Мне принесли из редакции «гранки», – с [1119] подробным описанием петроградских

событий [1120]. В газеты это не пройдет. Займусь этим завтра [1121]. Устала от

дикого [1122] круговорота впечатлений. Ничего не могу больше воспринимать…

[***]

Вторник, 28 февраля

Вот [1123] более или менее верный отчет о Петроградском восстании. 26 февраля, в [1124] воскресенье, было первое сражение. Огромная толпа была остановлена отрядом солдат, которые дали залп в воздух. Толпа бросилась на землю. Приказано стрелять в лежащих. Убито до 60

человек, много раненых. Толпа относила раненых в Гос[ударственную] Думу, куда собрались

депутаты: Шингарев (54), Скобелев (55), Дзюбинский (56) и др. Около городской думы и на Невском

тяжелое зрелище – раненые, убитые, вопли женщин…

Второе столкновение было на Знаменской площади (57), против Николаевского вокзала. Пристав

шашкой легко ранил рабочего. Казаки вступились за рабочего, убили [1125] пристава и

городового (58).

27-го [февраля], в понедельник, с утра начались демонстрации. Толпа шла с

красными [1126] флагами и надписями: долой самодержавие. Казаков л[ейб-]г[вардейского]

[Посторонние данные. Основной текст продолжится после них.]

-- ==== Sys2Proof/Laws/Kept.lean ====
section
/-! SUPPORT. Sys2Proof/Laws/Kept.lean: the induction over the blocks' shared work, packaged once. A property of states
that the primitive updates keep is kept by every shared operation, up to the trunk's loss, the end of an event, and what
the owner of each message, request and result does. -/

namespace Sys2Proof.Machine

open Sys2Proof

/-- A property that every primitive update of the shared work keeps. -/
structure Kept (P : State → Prop) : Prop where
  /-- Fields that no form of the machine speaks of. -/
  rest : ∀ (s : State) (slots : Table 16 Slot) (queue : List Entry) (seeking : List (SlotId × Nat)) (trunk : TrunkState)
    (lastLoss : Option LossReason) (mark : Bool) (retryCount silenceCount : Nat) (sentSinceTick : Bool)
    (fenceChanges : List LaneId) (txFrames : List Frame) (sending : Option Frame) (scratch : Scratch), P s →
    P { s with
      slots := slots, queue := queue, seeking := seeking, trunk := trunk, lastLoss := lastLoss, mark := mark,
      retryCount := retryCount, silenceCount := silenceCount, sentSinceTick := sentSinceTick,
      fenceChanges := fenceChanges, txFrames := txFrames, sending := sending, scratch := scratch }
  /-- R130: a message joins a send queue that has room. -/
  place : ∀ (s : State) (m : Msg), s.sendQueue.length < Config.sendCapacity → P s →
    P { s with sendQueue := s.sendQueue ++ [m] }
  /-- R131: the oldest message goes out while the window is open. -/
  out : ∀ (s : State) (m : Msg) (rest : List Msg), s.sendQueue = m :: rest → s.outstanding.length < Config.window →
    P s → P { s with
      sendQueue := rest, outstanding := s.outstanding ++ [(s.nextSeq, m)], nextSeq := s.nextSeq + 1 }
  /-- R133: the oldest messages are acknowledged. -/
  passed : ∀ (s : State) (n : Nat), n ≤ s.outstanding.length → P s → P { s with outstanding := s.outstanding.drop n }
  /-- R144: the channel's messages are dropped. -/
  dropped : ∀ s : State, P s → P { s with sendQueue := [], outstanding := [] }
  /-- R144: what the loss notes of the frame that is arriving. -/
  part : ∀ (s : State) (b : Bool) (n : Nat), P s → P { s with partFrame := b, losses := n }
  log : ∀ (s : State) (k : LogKind) (l : Option LaneId) (t : Option Tag) (d : Half), P s → P (s.log k l t d)
  notify : ∀ (s : State) (h : PortId) (n : Notice), P s → P (s.notify h n)
  /-- A lane's record, but for its state, run number, last good preset and missed sweeps. -/
  lane : ∀ (s : State) (i : LaneId) (f : Lane → Lane),
    (∀ l, (f l).state = l.state ∧ (f l).run = l.run ∧ (f l).lastGood = l.lastGood ∧ (f l).missed = l.missed) → P s →
    P (s.modLane i f)
  moveLane : ∀ (s : State) (i : LaneId) (st : LaneState), st ≠ .free → P s → P (s.moveLane i st)
  freeLane : ∀ (e : PoolEnd) (s : State) (i : LaneId), P s → P (State.freeLane e s i)
  /-- R89: the run number advances by itself. -/
  rerun : ∀ (s : State) (i : LaneId), P s → P ((s.modLane i fun l => { l with run := l.run + 1 }).cancelDwell i)
  requestDwell : ∀ (s : State) (i : LaneId) (p : Purpose), P s → P (s.requestDwell i p)
  grantOne : ∀ s t : State, s.grantOne = some t → P s → P t
  /-- R20, R78: every lane OFFLINE, the pool and the dwell queue empty. -/
  lanesOffline : ∀ s : State, P s → P { s with lanes := s.lanes.map Lane.atLoss, pool := [], dwellQueue := [] }

variable {P : State → Prop} {s : State}

namespace Kept

theorem foldl (_ : Kept P) {α : Type} (f : State → α → State) (hf : ∀ s a, P s → P (f s a)) (l : List α) (h : P s) :
    P (l.foldl f s) := by
  induction l generalizing s with
  | nil => exact h
  | cons a l ih => exact ih (hf s a h)

/-! ### Updates of one field or two -/

theorem slots (k : Kept P) (h : P s) (x : Table 16 Slot) : P { s with slots := x } :=
  k.rest s x _ _ _ _ _ _ _ _ _ _ _ _ h

theorem queue (k : Kept P) (h : P s) (x : List Entry) : P { s with queue := x } :=
  k.rest s _ x _ _ _ _ _ _ _ _ _ _ _ h

theorem seeking (k : Kept P) (h : P s) (x : List (SlotId × Nat)) : P { s with seeking := x } :=
  k.rest s _ _ x _ _ _ _ _ _ _ _ _ _ h

theorem fenceChanges (k : Kept P) (h : P s) (x : List LaneId) : P { s with fenceChanges := x } :=
  k.rest s _ _ _ _ _ _ _ _ _ x _ _ _ h

theorem scratch (k : Kept P) (h : P s) (x : Scratch) : P { s with scratch := x } :=
  k.rest s _ _ _ _ _ _ _ _ _ _ _ _ x h

theorem setCircuit (k : Kept P) (h : P s) (c : SlotId) (x : Circuit) : P (s.setCircuit c x) := k.slots h _

theorem modCircuit (k : Kept P) (h : P s) (c : SlotId) (f : Circuit → Circuit) : P (s.modCircuit c f) := by
  unfold State.modCircuit
  split
  · exact h
  · exact k.setCircuit h c _

theorem modPosition (k : Kept P) (h : P s) (c : SlotId) (p : Nat) (f : Position → Position) : P (s.modPosition c p f) :=
  k.modCircuit h c _

theorem notifyAll (k : Kept P) (h : P s) (n : Notice) : P (s.notifyAll n) :=
  k.foldl _ (fun s g => k.notify s g n) _ h

theorem notifyOpt (k : Kept P) (h : P s) (g : PortId) (n : Option Notice) : P (s.notifyOpt g n) := by
  unfold State.notifyOpt
  split
  · exact h
  · exact k.notify s g _ h

/-! ### Transmitter and send queue -/

theorem hand (k : Kept P) (h : P s) (q : Seq) (b : Body) : P (s.hand q b) :=
  k.rest s _ _ _ _ _ _ _ _ true _ _ _ _ h

theorem dropFrames (k : Kept P) (h : P s) (qs : List Seq) : P (s.dropFrames qs) :=
  k.rest s _ _ _ _ _ _ _ _ _ _ _ _ _ h

theorem transmit (k : Kept P) (n : Nat) (h : P s) : P (State.transmit n s) := by
  induction n generalizing s with
  | zero => exact h
  | succ n ih =>
    unfold State.transmit
    split
    · exact h
    · split
      · exact ih (k.hand (k.out s _ _ ‹_› ‹_› h) _ _)
      · exact h

theorem send (k : Kept P) (h : P s) (m : Msg) : P (s.send m) := by
  unfold State.send
  split
  · exact h
  split
  · exact h
  split
  · exact k.scratch h _
  · exact k.transmit _ (k.place s m (Nat.lt_of_not_le ‹_›) h)

theorem acknowledge (k : Kept P) (h : P s) (a : Seq) : P (s.acknowledge a) := by
  unfold State.acknowledge
  split
  · exact h
  · dsimp only
    split
    · rename_i c
      refine k.transmit _ ?_
      exact k.rest _ _ _ _ _ _ false 0 _ _ _ _ _ _ (k.passed (s.dropFrames _) _ c.2 (k.dropFrames h _))
    · exact h

/-! ### Lanes and fences -/

theorem quarantine (k : Kept P) (h : P s) (i : LaneId) : P (s.quarantine i) :=
  k.moveLane _ i _ (by decide) (k.lane s i Lane.clearPlace (fun _ => ⟨rfl, rfl, rfl, rfl⟩) h)

theorem takeLane (k : Kept P) (h : P s) (i : LaneId) (st : LaneState) (ne : st ≠ .free) (pl : Place) :
    P (s.takeLane i st pl) :=
  k.lane _ i _ (fun _ => ⟨rfl, rfl, rfl, rfl⟩) (k.moveLane s i st ne h)

theorem setPeerFence (k : Kept P) (h : P s) (i : LaneId) : P (s.setPeerFence i) :=
  k.lane s i _ (fun _ => ⟨rfl, rfl, rfl, rfl⟩) h
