-- ==== Sys2Proof/Tests/Slice0.lean ====
section
/-! SUPPORT. Sys2Proof/Tests/Slice0.lean: one-step tests whose expected results come from the manual's own examples and
tables, the refusals of WellFormed, and for each statement with hypotheses a state and operands that meet them. -/

namespace Sys2Proof.Tests

set_option Elab.async false

open Sys2Proof Sys2Proof.Machine

/-! ### Small states -/

/-- The state a command leaves. -/
def after (c : Instr) (s : State) : State :=
  match exec c s with
  | .next t => t
  | .fault _ => s
  | .refused _ => s

/-- A side with its six hosts present and steering, its load ended and its trunk UP, every lane OFFLINE. -/
def up (side : Side) : State :=
  { State.afterReset side (Table.fill 6 true) (Table.fill 6 true) with
    loading := false, trunk := .up, sweepTimer := .running 20, controlTimer := .running 4, joinMask := some 0xFFFFFF#24 }

/-- Some lanes changed alike. -/
def onLanes (ls : List LaneId) (f : Lane → Lane) (s : State) : State := ls.foldl (fun s i => s.modLane i f) s

/-- The pool's lanes, FREE. -/
def pooled (ls : List LaneId) (s : State) : State := { onLanes ls (fun l => { l with state := .free }) s with pool := ls }

/-- A port with a dispatched request. -/
def ask (h : PortId) (k : ReqKind) (tag : Byte) (params : List Byte) (s : State) : State :=
  s.modPort h fun p => { p with link := .working ⟨k, tag, params⟩ }

/-- A port with a transaction in progress. -/
def busy (h : PortId) (code : Byte) (void : Bool) (frame : List Byte) (s : State) : State :=
  s.modPort h fun p => { p with transaction := some ⟨code, void, frame, void⟩ }

/-- A lane in its place. -/
def owned (i : LaneId) (st : LaneState) (pl : Place) (s : State) : State :=
  s.modLane i fun l => { l with state := st, place := some pl }

/-- A tag of generation 0. -/
def tagOn (side : Side) (c : SlotId) : Tag := ⟨side, c, 0⟩

/-- A circuit between H0 here and H1 there, of requested width 2 and minimum width 1. -/
def circ (st : CircuitState) (role : CircuitRole) (t : Tag) (qs : List Position) : Circuit :=
  { state := st, role := role, tag := t, answerSlot := none, near := 0, far := 1, cls := .shared, reqWidth := 2,
    minWidth := 1, reqTag := some 7, positions := qs, repairCount := 0, closeReason := none, everUp := st ≠ .proposed }

/-- A setup queue entry of H0 for H1. -/
def entry (tag : Byte) (slot : Option SlotId) (patience : Nat) : Entry :=
  { port := 0, tag := tag, far := 1, cls := .shared, reqWidth := 2, minWidth := 1, patience := patience, arrival := 0,
    slot := slot, reserved := [], conflicts := 0 }

/-- A current lane's place in slot C0. -/
def cur (p : Nat) : Place := ⟨0, .current, p⟩

/-- A position that holds a lane. -/
def held (l : HostLane) (i : LaneId) : Position := { hostLane := l, current := some i }

/-! ### WellFormed refuses what no sender can bring about -/

theorem test_wellFormed_refuses_long_image : (Instr.configLoadEnd (List.replicate 265 0)).wellFormed = false := by
  decide +kernel

theorem test_wellFormed_takes_whole_image : (Instr.configLoadEnd (List.replicate 264 0)).wellFormed = true := by
  decide +kernel

theorem test_wellFormed_refuses_good_frame_as_bad :
    (Instr.badFrame (Frame.bytes ⟨0, 0, .ack⟩)).wellFormed = false := by decide +kernel

theorem test_wellFormed_refuses_defined_command : (Instr.unknownCommand 0 0x5D 1).wellFormed = false := by decide +kernel

theorem test_wellFormed_refuses_position_8 : (Instr.seekExhausted 0 8).wellFormed = false := by decide +kernel

theorem test_wellFormed_refuses_124_pairs :
    (Instr.setup 0 0 (tagOn .a 0) 0 0 .shared 1 1 (List.replicate 124 (0, 0))).wellFormed = false := by decide +kernel

theorem test_wellFormed_refuses_lanes_with_far_port_reason :
    (Instr.refuse 0 0 (tagOn .a 0) .farPortLimit [1]).wellFormed = false := by decide +kernel

theorem test_wellFormed_refuses_lane_reason_without_lanes :
    (Instr.refuse 0 0 (tagOn .a 0) .laneConflict []).wellFormed = false := by decide +kernel

/-! ### Commands against the manual's tables and examples -/

/-- The check of "123456789" with generator x^16 + x^12 + x^5 + 1 from all ones (R126) is the well-known 0x29B1. -/
theorem test_crc_of_digits : crc [0x31, 0x32, 0x33, 0x34, 0x35, 0x36, 0x37, 0x38, 0x39] = 0x29B1#16 := by
  decide +kernel

/-- R128: TRAINED(A4.1, position 2, FAIL), seq 5, ack 9, written out field by field. -/
theorem test_trained_frame_bytes :
    (Frame.checked ⟨5, 9, .msg (.trained ⟨.a, 4, 1⟩ 2 false)⟩)
      = [0x13, 0x05, 0x09, 0x04, 0x00, 0x41, 0x02, 0x01] := by decide +kernel

/-- R1, R177: device reset leaves the lanes OFFLINE, the load in progress and the present hosts READY. -/
theorem test_deviceReset :
    let t := after (.deviceReset .b (Table.fill 6 false) (Table.fill 6 true)) (up .a)
    t.side = .b ∧ t.loading = true ∧ (t.port 5).link = .ready ∧ t.trunk = .down ∧ (t.port 0).steering = false := by
  decide +kernel

/-- The image of the manual's example: Q = 80, H = 90, strike limit 9, floor of H1 6, ceiling of H1 4. -/
def exampleImage : List Byte :=
  let body : List Byte := [0xA5, 0x5A, 0xC3, 0x3C, 0x01, 0x05, 0x04, 0, 0, 80, 0x05, 0, 0, 90, 0x06, 0, 0, 9,
    0x11, 0, 0, 6, 0x19, 0, 0, 4]
  body ++ halfBytes (crc body)

/-- R179's example: the values after the load and the four entries it makes. -/
theorem test_configLoadEnd_example :
    let t := after (.configLoadEnd exampleImage) (State.afterReset .a (Table.fill 6 true) (Table.fill 6 true))
    t.params.qualify = 80 ∧ t.params.hold = 64 ∧ t.params.strikeLimit = 3 ∧ t.params.floors.get 1 = 0
      ∧ t.params.ceilings.get 1 = 4
      ∧ t.ring.map (fun e => (e.seq, e.kind, e.detail)) = [(0, .paramDefaulted, 0x0106), (1, .paramDefaulted, 0x0105),
          (2, .paramDefaulted, 0x0111), (3, .configLoaded, 5)]
      ∧ (t.port 3).cursor = 0 ∧ t.trunk = .joining := by
  decide +kernel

атаманского полка (59) убрали, п[отому] ч[то] они стреляли не в демонстрантов, а в полицию!..

Охранную службу несет Павловский полк. Когда офицерам отдали приказ стрелять, то часть их

подчинилась, часть отказалась. Между теми и другими произошла схватка. Убиты и ранены не

менее [1127] 1000 человек. Убиты командиры Семеновского, Павловского и Преображенского

полков (60). Петроград объявлен на осадном положении. Типография «Нового Времени»

разгромлена (61). Гвардейцы заняли Петропавловскую крепость (62). Все присутствия и вокзалы

заняты гвардией. Мосты разведены. Ни выезда, ни въезда в Петроград нет. Убит полицмейстер

Шалфеев (63). В районе Басманной (64) произошло сражение между восставшим Преображенским

полком и остававшейся еще верной правительству частью Волынского полка, в котором солдаты

перебили офицеров. Забастовал Николаевский узел железной дороги (65). Гос[ударственная] Дума

заседает в явочном порядке.

Вечером, часть армии, именующая себя «народной», заняла здания Охранного Отделения (66), Департамента Полиции и Петроградского Телеграфного агентства… (67) Прошел слух, оказавшийся

вздорным, об аресте императрицы… Составлено будто бы Временное Правительство. В числе членов

называют Родзянко (68), В. Н. Львова, Чхеидзе, Некрасова (69), Керенского и еще много [1128] друг

с [1129] другом не вяжущихся имен... Этой сенсационной новости пока никто не верит.

[***]

В Государственную Думу, во время заседания совета [1130] старейшин, явилась делегация от

восставших войск. Родзянко заявил делегации, что совет принял следующее постановление: Дума

борется за новую власть, она добивается смены старой власти, но для этого необходимо спокойствие и

организованность. Вопрос о личных кандидатурах пока еще не поставлен, об этом говорить еще

преждевременно.

Родзянко послал телеграмму командующим отдельными фронтами и начальнику штаба

Верховного главнокомандующего с изложением положения в Петрограде. От Брусилова получена

телеграмма, что он исполнит долг свой перед родиной (Хитрый генерал! Ответ [1131], можно сказать, на «все случаи»...) Государю Родзянко послал телеграмму, что решается судьба династии и что всякое

промедление в принятии необходимых мероприятий может быть роковым для династии.

[***]

Сообщают, что взбунтовалось пять полков: Волынский, Преображенский, Литовский и еще два.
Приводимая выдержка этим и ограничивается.